What is needed here is every line of the records that includes "regHeld".

(Saved data entries)
+ + +

-- ==== Sys2Proof/Machine/Operands.lean ====
section
/-! DEFINITION. Operand forms and byte orders: the character operand of B32_CHAR (41_base32_decoder.md R94-R96), the
big-endian encodings of the algorithms (00_scope.md R14, 20_memory.md R70) and the little-endian lanes of the bus
(20_memory.md R68, R69). -/

namespace Sys2Proof.Machine

/-- The padding byte `'='` (41_base32_decoder.md R96). -/
def padByte : Byte := 0x3D

/-- `Fold(c)`: ASCII lower case to upper case, every other byte unchanged (41_base32_decoder.md R95). -/
def fold (c : Byte) : Byte :=
  if 0x61 ≤ c.toNat ∧ c.toNat ≤ 0x7A then c - 0x20 else c

/-- `B32Value(u)`: the 5-bit value of a normalised byte, or none (41_base32_decoder.md R94). -/
def b32Value (u : Byte) : Option (BitVec 5) :=
  if 0x41 ≤ u.toNat ∧ u.toNat ≤ 0x5A then some (BitVec.ofNat 5 (u.toNat - 0x41))
  else if 0x32 ≤ u.toNat ∧ u.toNat ≤ 0x37 then some (BitVec.ofNat 5 (u.toNat - 0x32 + 26))
  else none

/-- `be32(x)`: most significant byte first (00_scope.md R14). -/
def be32 (x : Word) : List Byte :=
  [x.extractLsb' 24 8, x.extractLsb' 16 8, x.extractLsb' 8 8, x.extractLsb' 0 8]

/-- `be64(x)`: byte `i` is `x[63-8i : 56-8i]` (00_scope.md R14). -/
def be64 (x : DWord) : List Byte :=
  [x.extractLsb' 56 8, x.extractLsb' 48 8, x.extractLsb' 40 8, x.extractLsb' 32 8,
   x.extractLsb' 24 8, x.extractLsb' 16 8, x.extractLsb' 8 8, x.extractLsb' 0 8]

/-- A 32-bit word from four bytes, the first the most significant (42_hmac_sha1_engine.md R107, 43_totp_truncator.md
R115). -/
def beWord (b0 b1 b2 b3 : Byte) : Word := b0 ++ b1 ++ b2 ++ b3

/-- Byte `i` of a byte array; 0 beyond its end, which no rule reads. -/
def byteAt {n : Nat} (v : Vector Byte n) (i : Nat) : Byte := v.toList.getD i 0

/-- Word `k` of a byte array on the bus: bits `[8j+7 : 8j]` are byte `4k+j` (20_memory.md R68, R69). -/
def lanesWord (bs : List Byte) (k : Nat) : Word :=
  bs.getD (4 * k + 3) 0 ++ bs.getD (4 * k + 2) 0 ++ bs.getD (4 * k + 1) 0 ++ bs.getD (4 * k) 0

/-- Byte lane `j` of a register value (20_memory.md R68). -/
def laneByte (v : Word) (j : Nat) : Byte := v.extractLsb' (8 * j) 8

/-- The low half of a 64-bit quantity, at the lower offset (20_memory.md R69). -/
def loWord (x : DWord) : Word := x.extractLsb' 0 32

/-- The high half of a 64-bit quantity. -/
def hiWord (x : DWord) : Word := x.extractLsb' 32 32

/-- `{hi, lo}` (10_state.md R51). -/
def joinWords (hi lo : Word) : DWord := hi ++ lo

end Sys2Proof.Machine
end

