/-- The held reads below the KEY window. -/
theorem held_read_fixed (p : Config.Params) {a : BitVec 12} (ha : a.toNat % 4 = 0)
    (h : (0x018 ≤ a.toNat ∧ a.toNat ≤ 0x048) ∨ (0x050 ≤ a.toNat ∧ a.toNat ≤ 0x060)) :
    (BusReq.read a 4).held p = true := by
  have held := fixedReg_held a.toNat (by omega) h ha
  cases hr : fixedReg a.toNat with
  | none => simp [hr] at held
  | some r =>
    simp only [hr, Option.any_some, Bool.and_eq_true, Bool.not_eq_true', decide_eq_false_iff_not] at held
    obtain ⟨hheld, hacc⟩ := held
    simp [BusReq.held, readableReg_of_regAt ha ((regAt_fixed p (by omega)).trans hr) hacc, hheld]

/-- The held reads in the KEY window. -/
theorem held_read_window {p : Config.Params} {a : BitVec 12} (ha : a.toNat % 4 = 0) (hlo : 0x100 ≤ a.toNat)
    (hhi : a.toNat < 0x100 + p.keyMaxBytes) : (BusReq.read a 4).held p = true := by
  simp [BusReq.held, readableReg_of_regAt ha (regAt_window hlo hhi) nofun, regHeld]

/-- Each of the three registers that can be written is held. -/
theorem held_write (p : Config.Params) {a : BitVec 12} (v : Word)
    (h : a.toNat = 0x010 ∨ a.toNat = 0x020 ∨ a.toNat = 0x024) : (BusReq.write a 4 v).held p = true := by
  rcases h with h | h | h
  · cases (BitVec.eq_of_toNat_eq h : a = 0x010)
    rfl
  · cases (BitVec.eq_of_toNat_eq h : a = 0x020)
    rfl
  · cases (BitVec.eq_of_toNat_eq h : a = 0x024)
    rfl

/-- Settles O39: every listed offset is held, and a held access waits. -/
theorem heldAccessWaits : Obligations.HeldAccessWaits := by
  refine fun s rest a v hp => ⟨fun h ha hrange => h.step_held hp ?_, fun h ha => h.step_held hp (held_write _ v ha)⟩
  rcases hrange with hrange | hrange | ⟨hlo, hhi⟩
  · exact held_read_fixed _ ha (.inl hrange)
  · exact held_read_fixed _ ha (.inr hrange)
  · exact held_read_window ha hlo hhi

/-! ### Reads -/

/-- A read that completes changes nothing, except that a STATUS read while BUSY counts a draw (20_memory.md R64;
10_state.md R48; log 4). -/
theorem attempt_read_cases {a : BitVec 12} {n : Nat} {s t : State} {resp : BusResp}
    (h : attempt (.read a n) s = some (resp, t)) :
    t = s ∨ s.pending ≠ none ∧ t = { s with draws := s.draws + 1 } := by
  simp only [attempt, memRead] at h
  split at h
  · cases h
    exact .inl rfl
  · split at h
    · cases h
    · cases h
      unfold readReg
      split
      next hbusy => exact .inr ⟨Option.isSome_iff_ne_none.mp hbusy.2, rfl⟩
      next => exact .inl rfl

/-- With nothing pending an access completes (20_memory.md R75). -/
theorem attempt_completes_of_idle (r : BusReq) {s : State} (h : s.pending = none) :
    ∃ resp t, attempt r s = some (resp, t) := by
  obtain ⟨⟨resp, t⟩, ha⟩ := Option.ne_none_iff_exists'.mp (attempt_ne_none_of_idle (r := r) h)
  exact ⟨resp, t, ha⟩

theorem completeOutstanding_done {r : BusReq} {s t : State} {resp : BusResp} (h : attempt r s = some (resp, t)) :
    completeOutstanding r s = { t with outstanding := none, busResp := some resp } := by
  simp [completeOutstanding, h]

/-- The CORE side's turn with nothing pending completes a waiting read, with a bus error while `rst` is asserted, and
changes nothing else (20_memory.md R75; 70_reset_and_hazards.md R144). -/
theorem coreSide_completes_read {s : State} {a : BitVec 12} {n : Nat} (hp : s.pending = none)
    (ho : s.outstanding = some (.read a n)) :
    ∃ resp, coreSide s = .next { s with busResp := some resp, outstanding := none } := by
  rcases Bool.eq_false_or_eq_true s.rstIn with hr | hr
  · rw [coreSide_in_reset hr]
    simp only [abortOutstanding, ho]
    exact ⟨_, rfl⟩
  · obtain ⟨resp, t, ha⟩ := attempt_completes_of_idle (.read a n) hp
    rw [coreSide_idle hr hp, ho]
    rcases attempt_read_cases ha with rfl | ⟨hbusy, _⟩
    · exact ⟨resp, congrArg Host.Outcome.next (completeOutstanding_done ha)⟩
    · exact absurd hp hbusy

/-- A read as it is issued changes only the bus port and the draw count. -/
theorem HostMoves.step_read_frame {s : State} {a : BitVec 12} {n : Nat} {rest : List Event}
    (h : HostMoves s (.read a n) rest) :
    ∃ t, step s = .next t ∧
      t = { s with inbox := rest, busResp := t.busResp, outstanding := t.outstanding, draws := t.draws } := by
  cases ha : attempt (.read a n) { s with inbox := rest } with
  | none => exact ⟨_, h.step_waits ha, rfl⟩
  | some p =>
    refine ⟨_, h.step_done ha, ?_⟩
    rcases attempt_read_cases ha with ht | ⟨_, ht⟩ <;> rw [ht]

/-- Settles O48: a read changes nothing of the CORE when it is issued, nor when it completes after a wait. -/
theorem readsHaveNoSideEffect : Obligations.ReadsHaveNoSideEffect := by
  refine ⟨fun _ _ _ _ h => h.step_read_frame, fun s u a n hu hp ho => ?_⟩
  rw [step_of_coreSideMoves hu]
  have hus := hu.eq_inbox
  exact coreSide_completes_read (by rw [hus]; exact hp) (by rw [hus]; exact ho)

/-! ### The execution step -/

/-- The CORE side's move with a command pending: the execution step (20_memory.md R74). -/
theorem CoreSideMoves.step_executes {s t u : State} {w : Word} (h : CoreSideMoves s t) (hr : s.rstIn = false)
    (hp : s.pending = some w) (hx : execute w t = .next u) : step s = .next { u with pending := none } := by
  have hts := h.eq_inbox
  rw [step_of_coreSideMoves h, coreSide_pending (w := w) (by rw [hts]; exact hr) (by rw [hts]; exact hp), hx]
  rfl

/-- Settles O4: the word executed is the command it decodes to. -/
theorem stepRunsDecodedCommand : Obligations.StepRunsDecodedCommand := by
  intro s t w i h hr hp hd
  obtain ⟨u, hu⟩ := exec_answers_next i t
  exact ⟨u, hu, h.step_executes hr hp ((execute_ok t hd).trans hu)⟩

/-- A command leaves the port as it was, whether or not it samples the clock. -/
theorem exec_portKept {i : Instr} {s t : State} (h : exec i s = .next t) : PortKept s t := by
  rcases exec_outside h with h | ⟨_, h⟩
  · rw [h]
    rfl
  · exact h

/-- So does the execution of any word, legal or not (30_encoding.md R86). -/
theorem execute_portKept {w : Word} {s t : State} (h : execute w s = .next t) : PortKept s t := by
  cases hd : decode w with
  | ok i => exact exec_portKept (execute_ok s hd ▸ h)
  | error e =>
    rw [execute_error s hd] at h
    cases h
    rfl

/-- The CORE side's move with nothing pending, out of reset: the outstanding access is performed (20_memory.md R75). -/
theorem CoreSideMoves.step_completes {s t : State} {r : BusReq} (h : CoreSideMoves s t) (hr : s.rstIn = false)
    (hp : s.pending = none) (ho : s.outstanding = some r) :
    ∃ resp u, attempt r t = some (resp, u) ∧ step s = .next { u with outstanding := none, busResp := some resp } := by
  have hts := h.eq_inbox
  have hpt : t.pending = none := by rw [hts]; exact hp
  have hot : t.outstanding = some r := by rw [hts]; exact ho
  obtain ⟨resp, u, ha⟩ := attempt_completes_of_idle r hpt
  refine ⟨resp, u, ha, ?_⟩
  rw [step_of_coreSideMoves h, coreSide_idle (by rw [hts]; exact hr) hpt, hot]
  exact congrArg _ (completeOutstanding_done ha)

/-! ### Runs -/

/-- A run of any machine begins with its first step. -/
theorem coreRun_succ (M : Host.Core) {s t : M.State} (k : Nat) (h : M.step s = .next t) : M.run (k + 1) s = M.run k t := by
  rw [Host.Core.run, h]

/-- So does a run of this one. -/
theorem run_succ_of_step {s t : State} (k : Nat) (h : step s = .next t) :
    Sys2Proof.core.run (k + 1) s = Sys2Proof.core.run k t :=
  coreRun_succ Sys2Proof.core k h

/-- Settles O49 in three steps: the access waits, the word is executed, the access is performed. -/
theorem heldAccessSeesTheCommand : Obligations.HeldAccessSeesTheCommand := by
  intro s c u v w r rest h hp ha hc hx hv
  obtain ⟨hbusy, hheld⟩ := attempt_eq_none_iff.mp ha
  have ⟨_, _, hr⟩ := h
  have hport : u.rstIn = s.rstIn ∧ u.outstanding = some r := by
    rw [execute_portKept hx, hc.eq_inbox]
    exact ⟨rfl, rfl⟩
  obtain ⟨hur, huo⟩ := hport
  obtain ⟨resp, t, hdone, hcomplete⟩ := hv.step_completes (hur.trans hr) rfl huo
  refine ⟨resp, t, hdone, ?_⟩
  rw [run_succ_of_step 2 (h.step_held hbusy hheld), run_succ_of_step 1 (hc.step_executes hr hp hx),
    run_succ_of_step 0 hcomplete]
  rfl

/-- While a command is pending no access writes: the three registers that can be written are held, so an access completes
only where it is an illegal one or a read (20_memory.md R75). -/
theorem attempt_busy {r : BusReq} {s t : State} {resp : BusResp} (hp : s.pending ≠ none)
    (h : attempt r s = some (resp, t)) : ∃ n, t = { s with draws := n } := by
  cases r with
  | read a n =>
    rcases attempt_read_cases h with rfl | ⟨_, rfl⟩
    · exact ⟨t.draws, rfl⟩
    · exact ⟨_, rfl⟩
  | write a n v =>
    cases hr : writableReg s.params a n with
    | none =>
      rw [attempt_write_illegal s v hr] at h
      cases h
      exact ⟨s.draws, rfl⟩
    | some reg =>
      have hheld : regHeld reg = true := by
        rcases writableReg_some hr with ⟨_, rfl⟩ | ⟨_, rfl⟩ | ⟨_, rfl⟩ <;> rfl
      have hwaits : attempt (.write a n v) s = none :=
        attempt_eq_none_iff.mpr ⟨hp, by simp [BusReq.held, hr, hheld]⟩
      exact nomatch hwaits.symm.trans h

/-- An access issued while a command is pending leaves the command pending, and `rst` and the inbox as they are. -/
theorem issueAccess_busy (r : BusReq) {s : State} (hr : s.rstIn = false) (hp : s.pending ≠ none) :
    (issueAccess r s).pending = s.pending ∧ (issueAccess r s).rstIn = false ∧ (issueAccess r s).inbox = s.inbox := by
  cases ha : attempt r s with
  | none =>
    rw [issueAccess_waits hr ha]
    exact ⟨rfl, hr, rfl⟩
  | some p =>
    obtain ⟨n, ht⟩ := attempt_busy hp ha
    rw [issueAccess_done hr ha, ht]
    exact ⟨rfl, hr, rfl⟩

/-- What a step out of reset does with a pending command where no `rst` is listed first: the CORE side executes it, or it
stays pending and the inbox is one access shorter. -/
theorem step_of_pending {s : State} (hr : s.rstIn = false) (hp : s.pending ≠ none)
    (hrst : ∀ b, Event.rst b ∉ s.inbox) :
    (∃ t, step s = .next t ∧ t.pending = none) ∨
      ∃ t e, step s = .next t ∧ t.pending ≠ none ∧ t.rstIn = false ∧ s.inbox = e :: t.inbox := by
  rcases step_cases s with ⟨b, rest, hi, _⟩ | ⟨r, rest, hi, _, hs⟩ | ⟨u, hu, _⟩
  · exact absurd (hi ▸ List.mem_cons_self) (hrst b)
  · obtain ⟨hpend, hlevel, hin⟩ := issueAccess_busy r (s := { s with inbox := rest }) hr hp
    exact .inr ⟨_, .access r, hs, hpend.trans_ne hp, hlevel, hi.trans (congrArg _ hin.symm)⟩
  · obtain ⟨w, hw⟩ := Option.ne_none_iff_exists'.mp hp
    obtain ⟨v, hv⟩ := execute_answers_next w u
    exact .inl ⟨_, hu.step_executes hr hw hv, rfl⟩

/-- Settles O50, by induction on the inbox: each access that leaves the command pending shortens it. -/
theorem pendingIsEventuallyExecuted : Obligations.PendingIsEventuallyExecuted := by
  intro s
  induction hl : s.inbox generalizing s with
  | nil =>
    intro hr hp _
    rcases step_of_pending hr hp (by simp [hl]) with ⟨t, hs, hdone⟩ | ⟨t, e, _, _, _, hi⟩
    · exact ⟨1, by simp, t, run_succ_of_step 0 hs, hdone⟩
    · exact nomatch hl.symm.trans hi
  | cons e rest ih =>
    intro hr hp hrst
    rcases step_of_pending hr hp (hl ▸ hrst) with ⟨t, hs, hdone⟩ | ⟨t, e', hs, htp, htr, hi⟩
    · exact ⟨1, by simp, t, run_succ_of_step 0 hs, hdone⟩
    · obtain ⟨-, hrest⟩ := List.cons.inj (hl.symm.trans hi)
      obtain ⟨k, hk, u, hrun, hdone⟩ := ih t hrest.symm htr htp fun b hb => hrst b (List.mem_cons_of_mem _ hb)
      exact ⟨k + 1, by simpa using hk, u, (run_succ_of_step k hs).trans hrun, hdone⟩
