-- ==== Sys2Proof/Machine/State.lean ====
section
/-! DEFINITION. The state: what stands on the ports of the six modules (`10_state.md` R23, "the only places a value
exists"), and the listing the caller is running with the values it has named (decision D10). The block itself has no
register, flag, program counter or memory (R17 to R24). -/

namespace Sys2Proof.Machine

/-- The values on one module's ports: `n` input lanes and `m` output lanes (R23). No storage element stands behind
either (R17): the outputs are held here as what the wires show, and `State.OutputsFollow` (Safety.lean) says they are
the module's function of the inputs (log 2). -/
structure Ports (n m : Nat) where
  /-- What the caller drives the input lanes with. -/
  inp : Lanes n
  /-- What the output lanes show. -/
  out : Lanes m
deriving DecidableEq, Repr

/-- The machine. -/
structure State where
  /-- `pair_pack`: `s[0]`, `s[1]` to `b[0]`. -/
  pairPack : Ports 2 1
  /-- `pair_unpack`: `b[0]` to `s[0]`, `s[1]`. -/
  pairUnpack : Ports 1 2
  /-- `quad_pack`: `s[0]`..`s[3]` to `b[0]`..`b[2]`. -/
  quadPack : Ports 4 3
  /-- `quad_unpack`: `b[0]`..`b[2]` to `s[0]`..`s[3]`. -/
  quadUnpack : Ports 3 4
  /-- `octet_pack`: `s[0]`..`s[7]` to `b[0]`..`b[6]`. -/
  octetPack : Ports 8 7
  /-- `octet_unpack`: `b[0]`..`b[6]` to `s[0]`..`s[7]`. -/
  octetUnpack : Ports 7 8
  /-- The set of named values (D10): the value of name `n` is the `n`-th entry. The caller's, not the block's. -/
  named : List Byte
  /-- The lines of the listing not yet evaluated, first to be evaluated first (D10). The caller's, not the block's. -/
  pending : List Line
deriving DecidableEq, Repr

/-- Reasons to stop with a fault: none. "A model's step function for this block has one outcome, the result value; it
needs no fault constructor" (R89). -/
inductive Fault
deriving DecidableEq, Repr

/-- Reasons a step has no meaning. None is raised by an operation (R89): `exec` never refuses. All are safe: the spec
gives the caller's line no meaning. -/
inductive Refusal where
  /-- Raised by no arm: every operation of the table has its meaning. Safe. -/
  | notModelled (mnemonic : String)
  /-- Raised by `step` when the line's index is above 5 (decision D12, U12). Safe. -/
  | noSuchOperation (index : Nat)
  /-- Raised by `step` when a line gives an operation fewer or more lanes than it has (R30). Safe. -/
  | wrongLaneCount (index lanes : Nat)
  /-- Raised by `step` when a line uses a name no earlier line defines (R51): with the line's own result it would be a
  combinational loop, which is given no meaning (R109, U11). Safe. -/
  | undefinedName (n : Nat)
deriving DecidableEq, Repr

/-- Every lane zero. -/
def Ports.zero (n m : Nat) : Ports n m := { inp := Vector.replicate n 0, out := Vector.replicate m 0 }

/-- After a reset of the surrounding system. The block has no reset and no reset value (R25, R102). DESIGN CHOICE
(log 1), unsafe: the caller drives every input lane with zero; the outputs then show zero, which R103 gives. Nothing
has been named and no listing is loaded (log 5). -/
def State.reset : State where
  pairPack := Ports.zero 2 1
  pairUnpack := Ports.zero 1 2
  quadPack := Ports.zero 4 3
  quadUnpack := Ports.zero 3 4
  octetPack := Ports.zero 8 7
  octetUnpack := Ports.zero 7 8
  named := []
  pending := []

end Sys2Proof.Machine
end

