-- ==== Sys2Proof/Laws/State.lean ====
section
/-! SUPPORT. One lemma per field for each update of `State` and `Ports`, and the ports seen by module. -/

namespace Sys2Proof.Machine

@[simp] theorem Ports.present_inp {n m : Nat} (f : Lanes n → Lanes m) (x : Lanes n) : (Ports.present f x).inp = x := rfl
@[simp] theorem Ports.present_out {n m : Nat} (f : Lanes n → Lanes m) (x : Lanes n) :
    (Ports.present f x).out = f x := rfl
theorem Ports.present_eq {n m : Nat} (f : Lanes n → Lanes m) (x : Lanes n) : Ports.present f x = ⟨x, f x⟩ := rfl

variable {m : Nat} (st : State) (out : Lanes m)

@[simp] theorem State.nameLanes_pairPack : (st.nameLanes out).pairPack = st.pairPack := rfl
@[simp] theorem State.nameLanes_pairUnpack : (st.nameLanes out).pairUnpack = st.pairUnpack := rfl
@[simp] theorem State.nameLanes_quadPack : (st.nameLanes out).quadPack = st.quadPack := rfl
@[simp] theorem State.nameLanes_quadUnpack : (st.nameLanes out).quadUnpack = st.quadUnpack := rfl
@[simp] theorem State.nameLanes_octetPack : (st.nameLanes out).octetPack = st.octetPack := rfl
@[simp] theorem State.nameLanes_octetUnpack : (st.nameLanes out).octetUnpack = st.octetUnpack := rfl
@[simp] theorem State.nameLanes_named : (st.nameLanes out).named = st.named ++ out.toList := rfl
@[simp] theorem State.nameLanes_pending : (st.nameLanes out).pending = st.pending := rfl

@[simp] theorem State.inputs_pairPack : st.inputs .pairPack = st.pairPack.inp.toList := rfl
@[simp] theorem State.inputs_pairUnpack : st.inputs .pairUnpack = st.pairUnpack.inp.toList := rfl
@[simp] theorem State.inputs_quadPack : st.inputs .quadPack = st.quadPack.inp.toList := rfl
@[simp] theorem State.inputs_quadUnpack : st.inputs .quadUnpack = st.quadUnpack.inp.toList := rfl
@[simp] theorem State.inputs_octetPack : st.inputs .octetPack = st.octetPack.inp.toList := rfl
@[simp] theorem State.inputs_octetUnpack : st.inputs .octetUnpack = st.octetUnpack.inp.toList := rfl

@[simp] theorem State.outputs_pairPack : st.outputs .pairPack = st.pairPack.out.toList := rfl
@[simp] theorem State.outputs_pairUnpack : st.outputs .pairUnpack = st.pairUnpack.out.toList := rfl
@[simp] theorem State.outputs_quadPack : st.outputs .quadPack = st.quadPack.out.toList := rfl
@[simp] theorem State.outputs_quadUnpack : st.outputs .quadUnpack = st.quadUnpack.out.toList := rfl
@[simp] theorem State.outputs_octetPack : st.outputs .octetPack = st.octetPack.out.toList := rfl
@[simp] theorem State.outputs_octetUnpack : st.outputs .octetUnpack = st.octetUnpack.out.toList := rfl

end Sys2Proof.Machine
end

+ + +

- [Task answer]:
  simp [BusReq.held, readableReg_of_regAt ha (regAt_window hlo hhi) nofun, regHeld]
      have hheld : regHeld reg = true := by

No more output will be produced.